Each record should be returned exactly as it is written.

→ **INFORMATION PROVIDED**
————————
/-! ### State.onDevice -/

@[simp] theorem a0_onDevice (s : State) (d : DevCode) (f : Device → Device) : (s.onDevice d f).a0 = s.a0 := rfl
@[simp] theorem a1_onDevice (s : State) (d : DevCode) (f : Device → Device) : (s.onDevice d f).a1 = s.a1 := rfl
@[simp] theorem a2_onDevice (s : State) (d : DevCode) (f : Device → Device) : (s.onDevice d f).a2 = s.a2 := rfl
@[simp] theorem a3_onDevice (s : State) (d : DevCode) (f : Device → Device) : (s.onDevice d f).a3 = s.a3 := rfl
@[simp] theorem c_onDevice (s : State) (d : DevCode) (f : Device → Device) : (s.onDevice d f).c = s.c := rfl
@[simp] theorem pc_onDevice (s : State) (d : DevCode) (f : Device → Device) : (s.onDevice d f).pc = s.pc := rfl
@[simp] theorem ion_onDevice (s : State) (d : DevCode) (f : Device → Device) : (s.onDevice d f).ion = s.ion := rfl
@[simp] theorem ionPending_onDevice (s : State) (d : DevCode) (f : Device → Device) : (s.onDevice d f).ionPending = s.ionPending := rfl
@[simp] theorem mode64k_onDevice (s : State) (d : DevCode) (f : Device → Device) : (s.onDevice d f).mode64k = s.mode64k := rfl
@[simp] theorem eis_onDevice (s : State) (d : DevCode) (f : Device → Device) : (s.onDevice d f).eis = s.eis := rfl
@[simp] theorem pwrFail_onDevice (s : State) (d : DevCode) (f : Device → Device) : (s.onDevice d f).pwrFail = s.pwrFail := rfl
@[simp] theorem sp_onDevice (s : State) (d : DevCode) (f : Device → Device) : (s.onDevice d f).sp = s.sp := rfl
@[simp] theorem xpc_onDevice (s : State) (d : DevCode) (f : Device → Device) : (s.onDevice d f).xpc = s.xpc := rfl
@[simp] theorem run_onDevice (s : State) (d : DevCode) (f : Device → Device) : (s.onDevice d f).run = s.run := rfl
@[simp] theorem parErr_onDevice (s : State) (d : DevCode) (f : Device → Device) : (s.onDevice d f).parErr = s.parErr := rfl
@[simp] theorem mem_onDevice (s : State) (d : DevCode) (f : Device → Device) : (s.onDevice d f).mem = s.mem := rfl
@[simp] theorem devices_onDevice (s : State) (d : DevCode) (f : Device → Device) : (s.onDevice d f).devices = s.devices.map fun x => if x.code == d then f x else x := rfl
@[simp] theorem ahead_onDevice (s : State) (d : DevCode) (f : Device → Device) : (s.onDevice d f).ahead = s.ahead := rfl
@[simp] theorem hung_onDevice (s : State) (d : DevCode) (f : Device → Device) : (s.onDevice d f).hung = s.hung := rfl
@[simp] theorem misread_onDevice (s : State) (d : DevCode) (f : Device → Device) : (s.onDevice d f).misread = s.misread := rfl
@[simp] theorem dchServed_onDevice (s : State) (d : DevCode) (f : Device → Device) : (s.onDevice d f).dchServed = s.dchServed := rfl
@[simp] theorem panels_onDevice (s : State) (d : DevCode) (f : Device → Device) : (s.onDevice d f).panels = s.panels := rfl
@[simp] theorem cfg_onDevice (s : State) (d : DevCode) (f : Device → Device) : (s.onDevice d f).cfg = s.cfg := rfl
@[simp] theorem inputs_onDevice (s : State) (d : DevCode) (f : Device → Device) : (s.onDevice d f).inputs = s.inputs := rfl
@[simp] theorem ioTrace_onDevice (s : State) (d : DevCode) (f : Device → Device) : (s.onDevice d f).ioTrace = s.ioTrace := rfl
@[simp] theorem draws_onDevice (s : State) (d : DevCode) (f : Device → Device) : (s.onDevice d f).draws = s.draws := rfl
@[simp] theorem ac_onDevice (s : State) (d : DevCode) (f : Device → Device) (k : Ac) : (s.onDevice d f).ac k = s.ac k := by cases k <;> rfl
————————
→ **WRITTEN ANSWER**
/-! ### State.onDevice -/

@[simp] theorem a0_onDevice (s : State) (d : DevCode) (f : Device → Device) : (s.onDevice d f).a0 = s.a0 := rfl
@[simp] theorem a1_onDevice (s : State) (d : DevCode) (f : Device → Device) : (s.onDevice d f).a1 = s.a1 := rfl
@[simp] theorem a2_onDevice (s : State) (d : DevCode) (f : Device → Device) : (s.onDevice d f).a2 = s.a2 := rfl
@[simp] theorem a3_onDevice (s : State) (d : DevCode) (f : Device → Device) : (s.onDevice d f).a3 = s.a3 := rfl
@[simp] theorem c_onDevice (s : State) (d : DevCode) (f : Device → Device) : (s.onDevice d f).c = s.c := rfl
@[simp] theorem pc_onDevice (s : State) (d : DevCode) (f : Device → Device) : (s.onDevice d f).pc = s.pc := rfl
@[simp] theorem ion_onDevice (s : State) (d : DevCode) (f : Device → Device) : (s.onDevice d f).ion = s.ion := rfl
@[simp] theorem ionPending_onDevice (s : State) (d : DevCode) (f : Device → Device) : (s.onDevice d f).ionPending = s.ionPending := rfl
@[simp] theorem mode64k_onDevice (s : State) (d : DevCode) (f : Device → Device) : (s.onDevice d f).mode64k = s.mode64k := rfl
@[simp] theorem eis_onDevice (s : State) (d : DevCode) (f : Device → Device) : (s.onDevice d f).eis = s.eis := rfl
@[simp] theorem pwrFail_onDevice (s : State) (d : DevCode) (f : Device → Device) : (s.onDevice d f).pwrFail = s.pwrFail := rfl
@[simp] theorem sp_onDevice (s : State) (d : DevCode) (f : Device → Device) : (s.onDevice d f).sp = s.sp := rfl
@[simp] theorem xpc_onDevice (s : State) (d : DevCode) (f : Device → Device) : (s.onDevice d f).xpc = s.xpc := rfl
@[simp] theorem run_onDevice (s : State) (d : DevCode) (f : Device → Device) : (s.onDevice d f).run = s.run := rfl
@[simp] theorem parErr_onDevice (s : State) (d : DevCode) (f : Device → Device) : (s.onDevice d f).parErr = s.parErr := rfl
@[simp] theorem mem_onDevice (s : State) (d : DevCode) (f : Device → Device) : (s.onDevice d f).mem = s.mem := rfl
@[simp] theorem devices_onDevice (s : State) (d : DevCode) (f : Device → Device) : (s.onDevice d f).devices = s.devices.map fun x => if x.code == d then f x else x := rfl
@[simp] theorem ahead_onDevice (s : State) (d : DevCode) (f : Device → Device) : (s.onDevice d f).ahead = s.ahead := rfl
@[simp] theorem hung_onDevice (s : State) (d : DevCode) (f : Device → Device) : (s.onDevice d f).hung = s.hung := rfl
@[simp] theorem misread_onDevice (s : State) (d : DevCode) (f : Device → Device) : (s.onDevice d f).misread = s.misread := rfl
@[simp] theorem dchServed_onDevice (s : State) (d : DevCode) (f : Device → Device) : (s.onDevice d f).dchServed = s.dchServed := rfl
@[simp] theorem panels_onDevice (s : State) (d : DevCode) (f : Device → Device) : (s.onDevice d f).panels = s.panels := rfl
@[simp] theorem cfg_onDevice (s : State) (d : DevCode) (f : Device → Device) : (s.onDevice d f).cfg = s.cfg := rfl
@[simp] theorem inputs_onDevice (s : State) (d : DevCode) (f : Device → Device) : (s.onDevice d f).inputs = s.inputs := rfl
@[simp] theorem ioTrace_onDevice (s : State) (d : DevCode) (f : Device → Device) : (s.onDevice d f).ioTrace = s.ioTrace := rfl
@[simp] theorem draws_onDevice (s : State) (d : DevCode) (f : Device → Device) : (s.onDevice d f).draws = s.draws := rfl
@[simp] theorem ac_onDevice (s : State) (d : DevCode) (f : Device → Device) (k : Ac) : (s.onDevice d f).ac k = s.ac k := by cases k <;> rfl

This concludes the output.